Road Trail Run: Liteway Illusion Tent Review

Liteway Illusion Solo Tent (349 € / $373)

Liteway Equipment is a cottage company based in Ukraine. They make ultralight gear for hiking and camping such as shelters, backpacks and sleeping bags etc. Liteway sent me their new one-person Illusion tent. It is a classic single-wall trekking pole tent, which uses one of your trekking poles instead of dedicated tent poles. This is my preferred style of tent, because I’m carrying my poles anyway and can save some weight along the way during my fast packing trips. The tent has some nice new details I’ve not seen before in other tents. It also uses SilPoly as the main tent fabric, which is finding more and more applications in ultralight tents recently, this in comparison to the classic SilNylon fabric. Let’s see how it performs.



  • not seam sealed, you need to seal it yourself

  • front door zipper can’t be operated with one hand

First of all, let’s get the specs out of the way. 


  • 1.1 oz Silpoly 20D Ripstop 2000mm (main fabric)

  • YKK AQUAGUARD zipper #3 (main door)

  • X-Pac (strengthening at the top of the pyramid)
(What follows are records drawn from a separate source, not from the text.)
-- ==== Sys2Proof/Machine/Tile.lean ====
section
/-! DEFINITION. Core execution: program entries, dispatch, stationary banks, welt verdict, guard, resole, commit, write-back, conversion,
overrun and replay (R90-R103, R49, R58-R60, R70-R73, R81-R86, R272-R275). -/

namespace Sys2Proof.Machine

/-! ### Streams -/

/-- A stream that may take its next entry: running, not held at a mark, nothing of an earlier entry waiting to be issued. -/
def State.ctxReady (s : State) (c x : Nat) : Bool :=
  let t := s.ctxsAt (c * 8 + x)
  s.ctxActive c x && !t.atMark && t.cur.isNone && t.wait.isNone && t.bundle.isEmpty && t.redo.isEmpty

/-- The 64 B entry at PC, and whether its fetch met an error response (R91, R103). -/
def Act.fetchEntry (c x kind : Nat) (k : List Nat → Nat → Act) : Act := .get fun s =>
  let pc := s.fld (R.coreCtxPc c x) F.coreCtxPc_PC
  .when (s.ctxReady c x) (.readMem (s.ctxPart c x) 3 (pc / 64 * 64) 64 (fun d err =>
    let w := (List.range 8).map fun i => leNat ((d.drop (8 * i)).take 8)
    let kd := fbits (dW w 0) 63 60
    if err then .coreFault c x 9 pc
    else if kd == 0 || kd > 4 then .coreFault c x 0xA pc
    else .when (kd == kind) (k w pc)) (coreSrc c))

def Act.pcNext (c x : Nat) : Act := .modF (R.coreCtxPc c x) F.coreCtxPc_PC (· + 64)

/-- TILE_ENTRY: fetch and load check (R91, R96). -/
def execTileEntry (core ctx : Nat) (s : State) : Out := Act.out s <|
  .fetchEntry core ctx 1 fun w pc =>
    let part := s.ctxPart core ctx
    let linesOk := (List.range (dM w)).all fun i => s.ownsAcc part core (dAccLine w + i)
    match loadCheck w linesOk with
    | some code => .coreFault core ctx code pc
    | none => .all [
        .modCtxs (core * 8 + ctx) fun t => { t with cur := some (w ++ [pc, s.clk.cyc]) },
        .pcNext core ctx]

/-- A vector instruction word that R104 does not define: OP outside the table, or a data type other than FP32 and BF16 in a class that
computes on lanes (log 23). -/
def vBad (w : Nat) : Bool :=
  let op := fbits w 63 56
  let dt := fbits w 55 52
  op ≥ 0x64 || (0x10 ≤ op && op < 0x48 && dt != 8 && dt != 11)

/-- VECTOR_BUNDLE: fetch; the instructions wait for their issue (R91). The model keeps them with the address of the entry last. -/
def execVectorBundle (core ctx : Nat) (s : State) : Out := Act.out s <|
  .fetchEntry core ctx 2 fun w pc =>
    let n := fbits (dW w 0) 59 56
    if n == 0 || n > 7 || ((w.drop 1).take n).any vBad then .coreFault core ctx 1 pc
    else .all [
      .modCtxs (core * 8 + ctx) fun t => { t with bundle := (w.drop 1).take n },
      .pcNext core ctx]

/-- Nothing of an earlier entry of the stream is unfinished: tiles, conversions, signals, moves (R110). -/
def State.streamDrained (s : State) (c x : Nat) : Bool :=
  (s.arrsOfCtx c x).isEmpty && !(s.convq.any fun e => e.1 == c && e.2.ctx == x) &&
  !(s.sigq.any fun e => e.by_ == .core c x) && (s.ctxsAt (c * 8 + x)).moves.isEmpty && (s.ctxsAt (c * 8 + x)).stats.isEmpty

/-- The launch of a stream's program ends with it (R91, R309, R312). -/
def Act.programDone (part c handle status : Nat) : Act := .get fun s =>
  match (s.partsAt part).launches.find? (·.handle == handle) with
  | none => .settle part
  | some l =>
    if l.kind == 3 then
      let l2 := { l with cores := l.cores.filter (· != c), doneCnt := l.doneCnt + (if status == stOk then 1 else 0) }
      let l3 := if status == stOk then l2 else { l2 with args := [1] }
      .all [
        .modParts part fun p => { p with launches := p.launches.map fun x => if x.handle == handle then l3 else x },
        .when l3.cores.isEmpty (.finish part l3 (if l3.args == [1] then stAborted else stOk) l3.doneCnt 0xFFFF)]
    else .finish part l status 0 0xFFFF

/-- The streams that stand past a step boundary go on, unless the slice is PAUSED (R111). -/
def Act.streamsGo (p : Nat) : Act := .get fun s => .when (s.sliceState p != 3 && !(s.partsAt p).epochHold) (.each (s.ctxsOf p) fun (c, x) =>
  .when ((s.ctxsAt (c * 8 + x)).atMark && !(s.ctxsAt (c * 8 + x)).stepEnd) (.all [
    .modCtxs (c * 8 + x) fun t => { t with atMark := false },
    .modF (R.coreSeqStat c) F.coreSeqStat_CTX_PAUSED (clrBit · x),
    .pcNext c x]))

/-- Every unit has reported the epoch: it is applied, and the streams continue (R317 step 3). -/
def Act.epochCommit (p : Nat) : Act := .get fun s =>
  match (s.partsAt p).launches.find? (·.kind == 7) with
  | none => .skip
  | some l => .all [
      .setF (R.sliceStat p) F.sliceStat_CLASS (l.args.getD 2 0 % 8),
      .setF (R.sliceStat p) F.sliceStat_POL_OVR (l.args.getD 3 0 % 4),
      .setF (R.sliceEpoch p) F.sliceEpoch_APPLIED (l.args.getD 0 0),
      .setF (R.sliceEpoch p) F.sliceEpoch_PENDING 0,
      .modParts p fun x => { x with epochHold := false },
      .repRetarget (s.coresOf p),
      .streamsGo p,
      .finish p l stOk 0 0xFFFF]

/-- The units of a slice apply the pending epoch (R317 step 2): one that adds REP is reported by a core only once the core is in REP
mode, and until then the streams stand (R357). -/
def Act.epochApply (p : Nat) : Act := .all [
  .modParts p fun x => { x with epochHold := true },
  .get fun s => .repRetarget (s.coresOf p),
  .get fun s => .when (!(s.wantsRep p) || (s.coresOf p).all fun c => !(s.flag (R.repCore c) F.repCore_TRANS)) (.epochCommit p)]

/-- The streams of the slice stand: pending pauses and checkpoints are performed, and the slice resumes if only checkpoints with
RESUME waited (R318). -/
def Act.pauseReached (p : Nat) : Act := .get fun s =>
  let ls := (s.partsAt p).launches.filter fun l => l.kind == 4 || l.kind == 5
  .all [
    .modParts p fun x => { x with pauseReq := false },
    .setF (R.sliceStat p) F.sliceStat_STATE 3,
    .mbEvent p 5,
    .each ls fun l => .get fun t => .when (t.sliceState p == 3)
      (if l.kind == 4 then .finish p l stOk 0 0xFFFF else .checkpoint p l fun st => .finish p l st 0 0xFFFF),
    .get fun t => .when (t.sliceState p == 3 && ls.all fun l => l.kind == 5 && l.args.getD 0 0 == 1) (.all [
      .setF (R.sliceStat p) F.sliceStat_STATE 2, .streamsGo p, .settle p])]

/-- No stream of the slice runs any more: what waited for a boundary happens (R317 step 5, R318). -/
def Act.streamsGone (p : Nat) : Act := .get fun s =>
  .when (p < 256 && !((s.ctxsOf p).any fun (c, x) => s.ctxActive c x)) (.all [
    .when (s.fld (R.sliceEpoch p) F.sliceEpoch_PENDING != 0) (.epochApply p),
    .when (s.partsAt p).pauseReq (.pauseReached p)])

/-- A context's program ends: the context is idle and its launch completes. -/
def Act.ctxDone (c x status : Nat) : Act := .get fun s =>
  let part := s.ctxPart c x
  let h := (s.ctxsAt (c * 8 + x)).handle
  .all [.ctxHalt c x, .when (x != 4) (.programDone part c h status), .when (x != 4) (.streamsGone part)]

/-- MARK: the stream waits for every earlier entry, then stands at a STEP_END mark or goes on (R110, R111). A pending stop takes
effect here (R310). A pause holds streams at marks with STEP_END (R318; log 21). -/
def execMark (core ctx : Nat) (s : State) : Out := Act.out s <|
  .when (s.streamDrained core ctx) <| .fetchEntry core ctx 3 fun w _ =>
    if (s.ctxsAt (core * 8 + ctx)).stopPend then .ctxDone core ctx stAborted
    else
      let se := fbits (dW w 3) 0 0 == 1 && ctx != 4
      .all [
        .modCtxs (core * 8 + ctx) fun t => { t with atMark := se, stepEnd := se, markTick := s.tick },
        if se then .modF (R.coreSeqStat core) F.coreSeqStat_CTX_PAUSED (setBit · ctx) else .pcNext core ctx]

/-- END: every earlier entry has finished; the context stops and its program is complete (R91, R310). -/
def execEnd_ (core ctx : Nat) (s : State) : Out := Act.out s <|
  .when (s.streamDrained core ctx) <| .fetchEntry core ctx 4 fun _ _ => .ctxDone core ctx stOk

/-! ### Sync words (R109) -/

def State.syncBad (s : State) (part idx : Nat) : Bool := s.lineBad (s.syncDpa part idx) 4

/-- (s16)(word[15:0] - WAIT_VAL) >= 0; what only the addition of an armed barrier would satisfy is held until it opens (R360). -/
def State.syncOk (s : State) (part idx val : Nat) : Bool :=
  let b := s.barsAt part
  let held := if part < 256 && b.armed && b.ahead && b.sigIdx == idx then 1 else 0
  (leNat (s.readBytes (s.syncDpa part idx) 2) + 2 * 65536 - held - val % 65536) % 65536 < 32768

/-- A signal is issued; the Kennel atomic unit performs it later. -/
def Act.signal (part idx : Nat) (by_ : Requester) (cells : List Nat) (id pc : Nat) : Act := .modSigq (· ++ [⟨part, idx, by_, cells, id, pc⟩])

/-! ### Dispatch -/

/-- Uncommitted tiles of a stream, dispatched or waiting for another run. -/
def State.tilesOf (s : State) (c x : Nat) : List TileRun :=
  ((List.range 4).flatMap fun a => (s.arrsAt (4 * c + a)).tiles.filter fun t => t.ctx == x) ++ (s.ctxsAt (c * 8 + x)).redo

def overlaps (a b : List Nat) : Bool := dAccLine a < dAccLine b + dM b && dAccLine b < dAccLine a + dM a

/-- The ordering waits of R92 on accumulator lines. -/
def State.orderWait (s : State) (c x : Nat) (w : List Nat) : Bool :=
  (s.tilesOf c x).any fun t => overlaps w t.words && (dAccInit w || dConv w || dAccInit t.words)

/-- The anchor check (R49): a tile that adds must carry the recorded anchor of every line. -/
def State.anchorsOk (s : State) (c : Nat) (w : List Nat) : Bool :=
  dAccInit w || (List.range (dM w)).all fun i => s.anchorsAt (c * 1024 + dAccLine w + i) == some (dAnchor w)

/-- The arrays a tile may use, and whether the choice was widened (R98). -/
def State.arrChoice (s : State) (part c mask : Nat) : List Nat × Bool :=
  let held := (List.range 4).filter fun a => s.holdsArr part c a && !(s.arrFenced c a)
  let named := held.filter fun a => mask == 0 || bit mask a
  if named.isEmpty then (held, true) else (named, false)

/-- Another owner's work on the array is over, fewer than eight tiles stand on it, and admission for `len` cycles holds (R100, R270,
R272, R278): 0 admitted, 1 waits, 2 the run is too short. -/
def State.admission (s : State) (part c a len : Nat) : Nat :=
  let ts := (s.arrsAt (4 * c + a)).tiles
  if ts.any (fun t => t.part != part) || ts.length ≥ 8 then 1
  else if part < 256 then (if s.leftoverEnd (fun n => s.arrRadio n c a) len ≥ s.clk.cyc + len then 0 else 2)
  else if s.arrRadio s.stitch c a && !(bit s.last.prevArr (4 * c + a)) && s.clk.cyc < s.last.stitchCyc + 34 then 1
  else 0

/-- The first beat of the run has entered, or is due to. -/
def TileRun.startCyc (t : TileRun) : Option Nat := t.entry.head?

/-- The tag of the bank contents a run needs (R99; wide passes by their addresses). -/
def runTag (t : TileRun) : List Nat :=
  let w := t.words
  match t.pass with
  | none => [t.part, dFmtW w, dWAddr w, dWsAddr w, dScAddr w, if dScaleW w then 1 else 0, if dSidecar w then 1 else 0]
  | some p => [t.part, 16 + wideFmt w, dWideW w, dWideWs w, p.pass]

def ArrSt.bank (r : ArrSt) (b : Nat) : BankSt := if b == 0 then r.bank0 else r.bank1
def ArrSt.setBank (r : ArrSt) (b : Nat) (k : BankSt) : ArrSt := if b == 0 then { r with bank0 := k } else { r with bank1 := k }

def State.bankSt (s : State) (c a b : Nat) : Nat :=
  if b == 0 then s.fld (R.coreArrStat c a) F.coreArrStat_BANK0_ST else s.fld (R.coreArrStat c a) F.coreArrStat_BANK1_ST
def Act.setBankSt (c a b v : Nat) : Act :=
  if b == 0 then .setF (R.coreArrStat c a) F.coreArrStat_BANK0_ST v else .setF (R.coreArrStat c a) F.coreArrStat_BANK1_ST v

/-- The cycle from which a beat of a bank may enter, by its load (R71). -/
def ArrSt.bankFrom (r : ArrSt) (b : Nat) : Nat := if b == 0 then r.from0 else r.from1

def emptyBank : BankSt := ⟨[], [], [], []⟩

/-- The tag a bank will hold when the loads already queued have run: that of the last queued tile with the bank, else its own. -/
def State.bankTag (s : State) (c a b : Nat) : List Nat :=
  let r := s.arrsAt (4 * c + a)
  match (r.tiles.filter fun t => t.load == 1 && dBank t.words == b).getLast? with
  | some t => runTag t
  | none => if s.bankSt c a b == 0 then [] else (r.bank b).tag

/-! #### Feeding: the A-feeder reads the rows of a run (R64, R65) -/

/-- Byte ranges a run streams: (place in the snapshot, core-store offset, bytes), rows and scales. -/
def runRows (t : TileRun) : List (Nat × Nat × Nat) :=
  let w := t.words
  match t.pass with
  | none => (List.range (dM w)).map fun m => (256 * m, (dAAddr w + m * dAStride w) * 64, fmtK (dFmtA w) * fmtWidth (dFmtA w) / 8)
  | some p =>
    let b := fmtWidth (wideFmt w) / 8
    let (lo, n) := halfRows w p.half
    (List.range n).map fun i => (256 * i, dWideA w * 64 + (lo + i) * (cdiv (fmtK (dFmtA w) * b) 64 * 64) + 128 * p.pass * b, 128 * b)

def runScales (t : TileRun) : List (Nat × Nat × Nat) :=
  let w := t.words
  match t.pass with
  | none => if dScaleA w then (List.range (dM w)).map fun m => (16 * m, dAsAddr w * 64 + 16 * m, fmtK (dFmtA w) / 32) else []
  | some p =>
    let (lo, n) := halfRows w p.half
    if wideFmt w == 5 then (List.range n).map fun i => (16 * i, dWideAs w * 64 + 32 * (lo + i) + 4 * p.pass, 4) else []

/-- The block, its scales and its sidecar words: core-store offset and bytes of each (R95). -/
def runBlock (t : TileRun) : (Nat × Nat) × (Nat × Nat) × (Nat × Nat) :=
  let w := t.words
  match t.pass with
  | none =>
    let f := dFmtW w
    ((dWAddr w * 64, fmtK f * 128 * fmtWidth f / 8), (dWsAddr w * 64, if dScaleW w then 4 * fmtK f else 0),
      (dScAddr w * 64, if dSidecar w then 16 * fmtK f else 0))
  | some p =>
    let b := fmtWidth (wideFmt w) / 8
    ((dWideW w * 64 + p.pass * 16384 * b, 16384 * b), (dWideWs w * 64 + 512 * p.pass, if wideFmt w == 5 then 512 else 0), (0, 0))

/-- What a run multiplies. -/
def runIn (t : TileRun) : TileIn :=
  let w := t.words
  match t.pass with
  | none => ⟨dFmtA w, dM w, dScaleA w, dScaleW w, dSidecar w, t.rows, t.scales, t.bank.w, t.bank.ws, t.bank.sc⟩
  | some p => ⟨wideFmt w, (halfRows w p.half).2, wideFmt w == 5, wideFmt w == 5, false, t.rows, t.scales, t.bank.w, t.bank.ws, []⟩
  • Outside: 9 ft x 47.2 inches / height 47 – 49 inches
        276 cm x 120 cm / height 120 – 125 cm

  • Inside: 7.5 ft x 34.6 inches / max width in the middle 45 inches
    230 cm x 88 cm / max width in the middle 115 inches


Price: $373

The tent ships with guylines only and is not seam sealed. Tent pegs and seam sealer need to be purchased separately. This is quite common with ultralight tents. This way, you can choose your preferred peg style. For the seam sealing, though, I would wish to have the option to get it factory seam sealed. I sealed a handful of tents over the years and it is no rocket science, but has to be considered when purchasing. I’ll explain how to seal a bit more in detail in the weather resistance section.
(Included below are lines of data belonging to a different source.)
-- ==== Sys2Proof/Machine/Coding.lean ====
section
/-! DEFINITION. The coding clusters: jobs, blocks, results, HARQ buffers, checks and overruns (R204-R225; log 26). -/

namespace Sys2Proof.Machine

/-! ### Descriptors and entries (R212, R213, R220) -/

def cNent (w : List Nat) : Nat := bits (dW w 1) 63 52
def cBudget (w : List Nat) : Nat := bits (dW w 1) 51 36
def cSpill (w : List Nat) : Nat := bits (dW w 1) 35 28
def cItMax (w : List Nat) : Nat := bits (dW w 1) 27 22
def cItMin (w : List Nat) : Nat := bits (dW w 1) 21 18
def cEt (w : List Nat) : Nat := bits (dW w 1) 17 16
def cOffset (w : List Nat) : Nat := bits (dW w 1) 15 12
def cWaitEn (w : List Nat) : Bool := bit (dW w 1) 11
def cSigEn (w : List Nat) : Bool := bit (dW w 1) 10
def cEntList (w : List Nat) : Nat := dW w 2 / 64 * 64
def cResBase (w : List Nat) : Nat := dW w 4 / 16 * 16
def cEngMask (w : List Nat) : Nat := bits (dW w 5) 63 58

def eCell (e : List Nat) : Nat := bits (dW e 0) 63 55
def eRnti (e : List Nat) : Nat := bits (dW e 0) 54 39
def eHid (e : List Nat) : Nat := bits (dW e 0) 38 34
def eNdi (e : List Nat) : Nat := bits (dW e 0) 33 33
def eBg (e : List Nat) : Nat := bits (dW e 0) 32 32
def eQm (e : List Nat) : Nat := bits (dW e 0) 31 28
def eRv (e : List Nat) : Nat := bits (dW e 0) 27 26
def eNl (e : List Nat) : Nat := bits (dW e 0) 25 22
def eTbs (e : List Nat) : Nat := bits (dW e 1) 63 43
def eG (e : List Nat) : Nat := bits (dW e 1) 42 16
def eLbrm (e : List Nat) : Nat := bits (dW e 2) 63 43
def eCinit (e : List Nat) : Nat := bits (dW e 2) 42 12
def eIn (e : List Nat) : Nat := dW e 3
def eOut (e : List Nat) : Nat := dW e 4
def eSeg (e : List Nat) : Seg := segOf (eBg e) (eTbs e) (eLbrm e)
def eE (e : List Nat) (r : Nat) : Nat := segE (eG e) (eNl e) (eQm e) (eSeg e).C r
def eK0 (e : List Nat) : Nat := segK0 (eBg e) (eRv e) (eSeg e)

def pType (e : List Nat) : Nat := bits (dW e 0) 63 60
def pA (e : List Nat) : Nat := bits (dW e 0) 59 49
def pE (e : List Nat) : Nat := if bits (dW e 0) 48 35 == 0 then 16384 else bits (dW e 0) 48 35
def pList (e : List Nat) : Nat := bits (dW e 0) 34 33
def pRnti (e : List Nat) : Nat := bits (dW e 0) 32 17
def pCinit (e : List Nat) : Nat := bits (dW e 1) 63 33
def pScr (e : List Nat) : Bool := bit (dW e 1) 32
def pIn (e : List Nat) : Nat := dW e 2
def pOut (e : List Nat) : Nat := dW e 3

/-- Fields of an LDPC entry in range, its cell applied, its segmentation possible (R212, R213; log 26). -/
def State.entOk (s : State) (decode : Bool) (e : List Nat) : Bool :=
  let x := s.cellsAt (eCell e)
  (eQm e == 1 || eQm e == 2 || eQm e == 4 || eQm e == 6 || eQm e == 8 || (eQm e == 10 && !decode)) &&
  1 ≤ eNl e && eNl e ≤ 8 && 24 ≤ eTbs e && eTbs e ≤ 1277992 && eG e % (eNl e * eQm e) == 0 && x.applied &&
  (!decode || eHid e < recHarq x.rcd) && (List.range (eSeg e).C).all fun r => (eSeg e).Kp ≤ eE e r

/-- Fields of a polar entry in the ranges of R220. -/
def polarOk (e : List Nat) : Bool := match pType e with
  | 0 => 12 ≤ pA e && pA e ≤ 140 && 108 ≤ pE e && pE e ≤ 1728
  | 1 => pA e == 32 && pE e == 864
  | 2 => 12 ≤ pA e && pA e ≤ 1706 && pA e + (if pA e ≤ 19 then 6 else 11) ≤ pE e && pE e ≤ 16384
  | 3 => 3 ≤ pA e && pA e ≤ 11 && 24 ≤ pE e && pE e ≤ 16384
  | _ => false

/-- Engine numbers of a cluster for a KIND (R204). -/
def clusterEngines (c kind : Nat) : List Nat := match kind with
  | 7 => (List.range 6).map (6 * c + ·)
  | 8 => [24 + 2 * c, 25 + 2 * c]
  | _ => [32 + 2 * c, 33 + 2 * c]

/-- The engine is the radio's in stitch n (R266). -/
def State.engRadio (s : State) (e n : Nat) : Bool := bit (s.stitchEnt n).eng e

/-- The engines a job takes: of ENG_MASK, not fenced, its owner's in the current stitch (R210). -/
def State.jobEngines (s : State) (c kind mask : Nat) (radio : Bool) : List Nat :=
  ((clusterEngines c kind).zipIdx.filter fun (e, i) =>
    bit mask i && !(s.flag (R.codeEngStat e) F.codeEngStat_FENCE) && s.engRadio e s.stitch == radio).map (·.1)

/-- A pool shared among D engines: share of engine d (R210). -/
def poolShare (total d D : Nat) : Nat := total / max 1 D + (if d < total % max 1 D then 1 else 0)

/-! ### Reading a job -/

def wordsFrom (b : List Byte) (n : Nat) : List Nat := (List.range n).map fun i => leNat ((b.drop (8 * i)).take 8)

/-- Refusal or error of a job that has not started: radio cells are reset (R224). -/
def Act.codeRefuse (radio : Bool) (cells : List Nat) (cause : Nat) : Act := .when radio (.cellResets cells.eraseDups cause)

/-- The inputs of entries, in order; an error response ends with `bad`. -/
def Act.codeInputs (part die : Nat) (bad : Act) : List (Nat × Nat) → List (List Byte) → (List (List Byte) → Act) → Act
  | [], acc, k => k acc
  | (a, n) :: r, acc, k => .readMem part 5 a n (fun b err =>
      if err then bad else .codeInputs part die bad r (acc ++ [b]) k) (dieSrc die)

/-- The treatment of a decode entry by its key (R215): restored buffers, and HQ_NEW, HQ_MISS. -/
def State.hqFind (s : State) (e : List Nat) : Option HarqEnt :=
  (s.cellsAt (eCell e)).hq.find? fun h => h.rnti == eRnti e && h.hid == eHid e && h.ndi == eNdi e

def cellCfg (x : CellSt) (i : Nat) : Word := x.cfg.getD i 0
def State.hqFmt (s : State) (c : Nat) : Nat := F.codeCellCfg_HQ_FMT.get (cellCfg (s.cellsAt c) 0)

/-- Combined buffer of block r of a decode entry (R206, R215, R216). -/
def State.combined (s : State) (e : List Nat) (llrs : List Int) (r : Nat) : List Int :=
  let g := eSeg e
  let base := match s.hqFind e with
    | some h => ((h.bufs.getD r []).map (hqRestore (s.hqFmt (eCell e)))).take g.Ncb
    | none => []
  let buf := base ++ List.replicate (g.Ncb - base.length) 0
  rateRecover g (eK0 e) (eQm e) buf ((llrs.drop (segStart (eG e) (eNl e) (eQm e) g.C r)).take (eE e r))

/-- The descrambled LLRs of an input. -/
def descrambled (cinit : Nat) (b : List Byte) : List Int :=
  (b.zip (gold cinit b.length)).map fun (x, c) => if c == 1 then -(llrOf x) else llrOf x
The tent comes with 5 short guylines for the corners/front door and 4 long guylines for the back, peak and sides of the tent. The guylines need to be attached to the linelocs first before setting up the tent.

You first start with staking out the 4 corners of the tent. Then insert your trekking pole set at 130 – 135 cm into the little insert at the bottom center of the tent. This is quite unique and I have not seen this style before. The bottom of the pole is basically outside with the top of the pole inside the tent. 

I would recommend setting the pole at 135 cm to raise the sidewalls at the foot and head end of the tent. In windy conditions, you can lower your pole a bit and get the tent lower to the ground to avoid draft under the tent walls. This unique setup is basically a combination of classic  tepee style shelters with the pole inside the middle of the tent and a classic trekking pole shelter like the Six Moon Designs Lunar Solo with the pole outside the tent. You get the best of both worlds, it keeps the pole out of the way inside the tent and also creates a steeper back wall angle, which increases headroom. 

Next you stake out the front and back guyline. 

In both cases, the guyline at the bottom and top connect to the same stake, as in the picture above from the back. The last step is to tighten the guylines to get a nice pitch. The setup is pretty straightforward and easy to do. I recommend this good setup video on at Liteway (setup video).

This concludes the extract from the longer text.